Bugün için de aklımızda tutmamız gereken bu basit gerçeği, İslamiyetçi "Sebilürreşat" dergisinde, Türkçü Yusuf Akçura, iyi anlatmaktadır.
"Efendiler, büyük veya küçük her sermayedar kapana tutacağı fert veya millet hakkında aynı usulü takip eder, kapana yem asar, yani ferde veya millete ödünç para verir, ikrazatta bulunur.

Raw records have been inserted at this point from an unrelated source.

/-- Compression runs rounds 0 to 79 in order with `K[t]` and `W[t]` and adds the chaining value at the
end, word by word (rule R114): there is a run of round variables from `H` that the rounds link, each
round as rule R113 has it, with `T1` and `T2` from the old variables. -/
def Obligations.CompressionRunsEightyRounds : Prop :=
  ∀ (hv : Octet) (m : List Word), m.length = 16 →
    ∃ v : Nat → Octet,
      v 0 = hv
      ∧ (∀ t, t < 80 → ∃ t1 t2,
          t1 = (v t).h + bsig1 (v t).e + ch (v t).e (v t).f (v t).g + kTable.getD t 0
                + (schedule m).getD t 0
          ∧ t2 = bsig0 (v t).a + maj (v t).a (v t).b (v t).c
          ∧ v (t + 1) = ⟨t1 + t2, (v t).a, (v t).b, (v t).c, (v t).d + t1, (v t).e, (v t).f, (v t).g⟩)
      ∧ compress hv m =
          ⟨hv.a + (v 80).a, hv.b + (v 80).b, hv.c + (v 80).c, hv.d + (v 80).d,
           hv.e + (v 80).e, hv.f + (v 80).f, hv.g + (v 80).g, hv.h + (v 80).h⟩

/-- `SHA512`: the chaining value starts from `IV` and takes in the blocks of the padded message in
order, each read as sixteen big-endian words; the hash is the eight words of the last chaining value,
most significant byte first, 64 bytes (rules R111, R115). -/
def Obligations.HashChainsBlocks : Prop :=
  ∀ m : Bytes,
    ∃ (h : Nat → Octet) (mj : Nat → List Word),
      h 0 = iv
      ∧ (∀ j, j < (pad m).length / 128 → h (j + 1) = compress (h j) (mj j))
      ∧ (∀ j, (mj j).length = 16)
      ∧ (∀ j r, j < (pad m).length / 128 → r < 16 → ((mj j).getD r 0).toNat =
          ((List.range 8).map fun q =>
            ((pad m).getD (128 * j + (8 * r + q)) 0).toNat * 2 ^ (8 * (7 - q))).sum)
      ∧ (sha512 m).length = 64
      ∧ ∀ p q, p < 8 → q < 8 →
          (sha512 m).getD (8 * p + q) 0 =
            (([(h ((pad m).length / 128)).a, (h ((pad m).length / 128)).b,
              (h ((pad m).length / 128)).c, (h ((pad m).length / 128)).d,
              (h ((pad m).length / 128)).e, (h ((pad m).length / 128)).f,
              (h ((pad m).length / 128)).g, (h ((pad m).length / 128)).h].getD p 0)).extractLsb'
                (56 - 8 * q) 8

/-- The hash of `"abc"`, the standard's example (rule R118). -/
def Obligations.HashOfAbc : Prop :=
  (hashBlocks [0x61, 0x62, 0x63]) =
    ⟨0xddaf35a193617aba, 0xcc417349ae204131, 0x12e6fa4e89a97ea2, 0x0a9eeee64b55d39a,
     0x2192992a274fc1a8, 0x36ba3c23a3feebbd, 0x454d4423643ce80e, 0x2a9ac94fa54ca49f⟩

/-- `HexEnc`, index by index: high nibble first, and only the bytes of lowercase hex digits
(rule R117). -/
def Obligations.HexEncodesNibbles : Prop :=
  ∀ d : Bytes,
    (hexEnc d).length = 2 * d.length
    ∧ (∀ q, q < d.length →
        (hexEnc d).getD (2 * q) 0 = hexDigit ((d.getD q 0).extractLsb' 4 4)
        ∧ (hexEnc d).getD (2 * q + 1) 0 = hexDigit ((d.getD q 0).extractLsb' 0 4))
    ∧ ∀ b, b ∈ hexEnc d → (0x30 ≤ b.toNat ∧ b.toNat ≤ 0x39) ∨ (0x61 ≤ b.toNat ∧ b.toNat ≤ 0x66)

/-- The stretch: twenty chained applications, the first to `secret || salt`, each later one to the
128-byte hex text of the one before and to nothing else (rules R132, R133). -/
def Obligations.StretchChainsTwentyHashes : Prop :=
  ∀ secret salt : Bytes,
    ∃ digest : Nat → Bytes,
      digest 1 = hexEnc (sha512 (secret ++ salt))
      ∧ (∀ k, 1 ≤ k → k < 20 → digest (k + 1) = hexEnc (sha512 (digest k)))
      ∧ (∀ k, 1 ≤ k → k ≤ 20 →
          (digest k).length = 128
          ∧ ∀ b, b ∈ digest k →
              (0x30 ≤ b.toNat ∧ b.toNat ≤ 0x39) ∨ (0x61 ≤ b.toNat ∧ b.toNat ≤ 0x66))
      ∧ stretch secret salt = digest 20

/-! ### The comparator -/

/-- `SlowEquals` answers whether its two strings are equal, and is symmetric; then the corner cases
that rule R165 lists. -/
def Obligations.SlowEqualsDecidesEquality : Prop :=
  (∀ a b : Bytes, a.length < 2 ^ 64 → b.length < 2 ^ 64 →
    ((slowEquals a b).1 = true ↔ a = b) ∧ slowEquals a b = slowEquals b a)
  ∧ slowEquals [] [] = (true, 0)
  ∧ slowEquals [] [0x61] = (false, 0)
  ∧ slowEquals [0x61, 0x62] [0x62, 0x61] = (false, 2)
  ∧ slowEquals [0xff] [0x00] = (false, 1)
  ∧ slowEquals [0x01, 0x02, 0x04] [0x00, 0x00, 0x00] = (false, 3)

/-- The comparisons the loop makes are `min(len(a), len(b))` in number, so any two pairs of strings
of the same lengths take the same number; and the count is what `CMPCNT` reports after a command that
compares (rule R163). -/
def Obligations.SlowEqualsCountsMinLength : Prop :=
  (∀ a b : Bytes,
    (slowEquals a b).2 = min a.length b.length
    ∧ ∀ a' b' : Bytes, a'.length = a.length → b'.length = b.length →
        (slowEquals a' b').2 = (slowEquals a b).2)
  ∧ ∀ s : State, secTooLong s = false → digTooLong s = false →
      (∃ t, exec .cmpeq s = .next t
        ∧ t.cmpcnt.toNat = (slowEquals (secretOf s) (storedOf s)).2)
      ∧ ∃ t, exec .verify s = .next t
        ∧ t.cmpcnt.toNat =
            (slowEquals (reconstruct (secretOf s) (storedOf s)) (storedOf s)).2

Pekala bilirsiniz ki, oğlunu evlendirmek için, yahut tarlasını alabilmek için, kasabada Agop Ağa'ya borçlanmış köylü Mehmet Ağa, bir daha bu borcundan kurtulup felah bulamaz, evi barkı, tarlası, hepsi nihayet Agop Ağa'nın mülkü olup gider.
Agop Ağa daha işin başından Mehmet'i bin tatlı sözle muttasıl borçlanmaya teşvik eder.
Bu küçücük misali büyütünüz...
Avrupa büyük sermayesinin, Osmanlı Bankası namını taşıyan İngiliz-Fransız bankası, Credit Lyonnais, Deutsche Bank, Banco di roma... vasıtalarıyla (Türkiye'yi) nasıl zapt ve yağma ettiklerini anlarsınız."